Before 1775, New York city was a relatively clean and healthy town. In the Dutch era before 1680s, cleanliness was a very high priority. By 1700 the need to help business had become an equal priority.
By the 1790s it was a fast growing city facing the serious health consequences of increased population density and inadequate sanitation infrastructure. The main actions in public health in New York City before 1800 were reactions to sudden deadly epidemics. During the occupation of the city in the American Revolution, 1776–1783, the British housed thousands of prisoners of war in very unhealthy hulks in the harbor. Half of them died from disease.

The city's first health measures were primarily focused on responding to outbreaks of diseases such as smallpox, yellow fever, and diphtheria. Doctors and ministers interpreted epidemics as God's punishment for misbehavior. Prevention did not appear as a viable option. However city leaders did use the quarantine to isolate New York from epidemics in nearby cities. In 1793, with a major yellow fever epidemic in Philadelphia, leading doctors organized a committee to prevent ships and sailors from entering New York's ports.

Business needs as well as human welfare helped shape laws regulating public markets, The goals were to maintain fair prices and food quality. Early attempts to manage garbage and human waste focused on minimizing offensive smells and sights. As poor immigrants arrived after 1783, there was a steady deterioration of the sanitary conditions and a corresponding increase in the crude death rate.

Epidemics were short alarming episodes. By contrast in quiet times the government was passive. The Board of Health, established in 1805, usually did little until an epidemic brought business to a standstill. As early as 1790 a few doctors were studying which neighborhoods, ethnic groups or local conditions were connected to the most serious yellow fever outbreaks. This started a tradition of research that culminated in the 1860s, by which time experts doing in-depth statistical studies were setting public health policy.

==1866-1897==
===Metropolitan Board of Health===
The Metropolitan Board of Health was established in 1866 by the Radical Republican who controlled the state legislature. It became a model for many American cities due to its innovative approach and effectiveness in addressing public health issues.

The Board was given extensive powers to create, execute, and judge ordinances related to public health. This comprehensive authority allowed for swift and effective action in addressing health crises. The Board leadership consisted of four police commissioners, the health officer of the Port of New York, and four commissioners appointed by the governor, three of whom were required to be physicians. This diverse makeup ensured a balance of expertise and perspectives.

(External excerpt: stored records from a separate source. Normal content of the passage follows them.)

-- ==== Sys2Proof/Syntax.lean ====
section
/-!
DEFINITION. The instructions, engine words, Pilot instructions, rank instructions and events of the part: one
constructor of `Instr` for each row of spec/opcode_table.json. A sequencer instruction carries the fields of R178 to
R184; an engine word carries the fields of its operand format (R187), uninterpreted; an event carries its data, and what it concerns (core, berth, queue, operation) is named by the state's `cur`.
-/

namespace Sys2Proof

/-- The engine of a queue, a passage or a control word (R178: 0 vector, 1 matrix, 2 data). -/
inductive Eng where
  | vec
  | mtx
  | data
  deriving DecidableEq, Repr

/-- The party that makes a register access (R11, R362). -/
inductive Party where
  | pilot
  | host
  | external
  | timetable
  deriving DecidableEq, Repr

/-- The class of an error that the part detects (R155). -/
inductive ErrClass where
  | dataBorne
  | logic
  | memory
  deriving DecidableEq, Repr

/-- Where an error was detected: its class, the core (or any number outside 0 to 23 for none), the memory level
(0 SP1, 1 SP2, 2 SP3, 3 HBM; used by the class memory) and the byte address (R155). -/
structure ErrSite where
  cls  : ErrClass
  core : Nat
  lvl  : Nat
  addr : Nat
  deriving DecidableEq, Repr

/-- The AtomicOps that cross PCIe (R406, R409). -/
inductive PcieAtomic where
  | fetchAdd
  | swap
  | cas
  deriving DecidableEq, Repr

/-- What an AMO, or the store-conditional of a pair, of a core of the RISC-V architecture does at the home (R403). -/
inductive HartAtomic where
  | swap
  | add
  | xor
  | and
  | or
  | min
  | max
  | minu
  | maxu
  | sc
  deriving DecidableEq, Repr

/-- The bytes that a host core's atomic names: the address and 4 or 8 bytes (R403). -/
structure HartPlace where
  addr : Nat
  size : Nat
  deriving DecidableEq, Repr

/-- An atomic of a host core with its operand (R403). -/
structure HartAmo where
  op    : HartAtomic
  value : Word
  deriving DecidableEq, Repr

/-- Format V3 (R186, R187): the raw fields of a 48-bit vector word. -/
structure V3 where
  rep  : BitVec 6
  step : BitVec 4
  vd   : BitVec 6
  va   : BitVec 7
  vb   : BitVec 7
  rm   : BitVec 2
  sat  : Bool
  msk  : Bool
  t    : BitVec 3
  x    : BitVec 3
  deriving DecidableEq, Repr

/-- Format VI (R187). -/
structure VI where
  rep  : BitVec 6
  step : BitVec 4
  vd   : BitVec 6
  va   : BitVec 7
  msk  : Bool
  imm  : BitVec 16
  deriving DecidableEq, Repr

/-- Format VM (R187). -/
structure VM where
  rep  : BitVec 6
  step : BitVec 4
  vx   : BitVec 7
  vi   : BitVec 7
  desc : BitVec 4
  off  : BitVec 12
  deriving DecidableEq, Repr

/-- Format MX (R187). -/
structure MX where
  rep  : BitVec 6
  step : BitVec 4
  tile : BitVec 2
  a    : BitVec 4
  b    : BitVec 4
  c    : BitVec 4
  prof : BitVec 3
  rm   : Bool
  clamp : Bool
  acc  : Bool
  arg  : BitVec 10
  deriving DecidableEq, Repr

/-- Format DX (R187). -/
structure DX where
  rep  : BitVec 6
  step : BitVec 4
  dst  : BitVec 4
  src  : BitVec 4
  aux  : BitVec 4
  cls  : BitVec 2
  phased : Bool
  rel  : Bool
  arg  : BitVec 14
  deriving DecidableEq, Repr

/-- Format CT (R187). -/
structure CT where
  rep  : BitVec 6
  step : BitVec 4
  arg  : BitVec 26
  mask : BitVec 4
  deriving DecidableEq, Repr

Within weeks of its formation, the Board secured agreements with city butchers to clean up and relocate slaughterhouses, imposed health standards on the milk industry, improved water supply, and began cleaning city streets. When the cholera epidemic broke out in the spring of 1866, the Board successfully fought it with a stringent health code, house-to-house inspections, disinfectants, and quarantines. This resulted in a significantly lower death toll in New York City compared to other major cities.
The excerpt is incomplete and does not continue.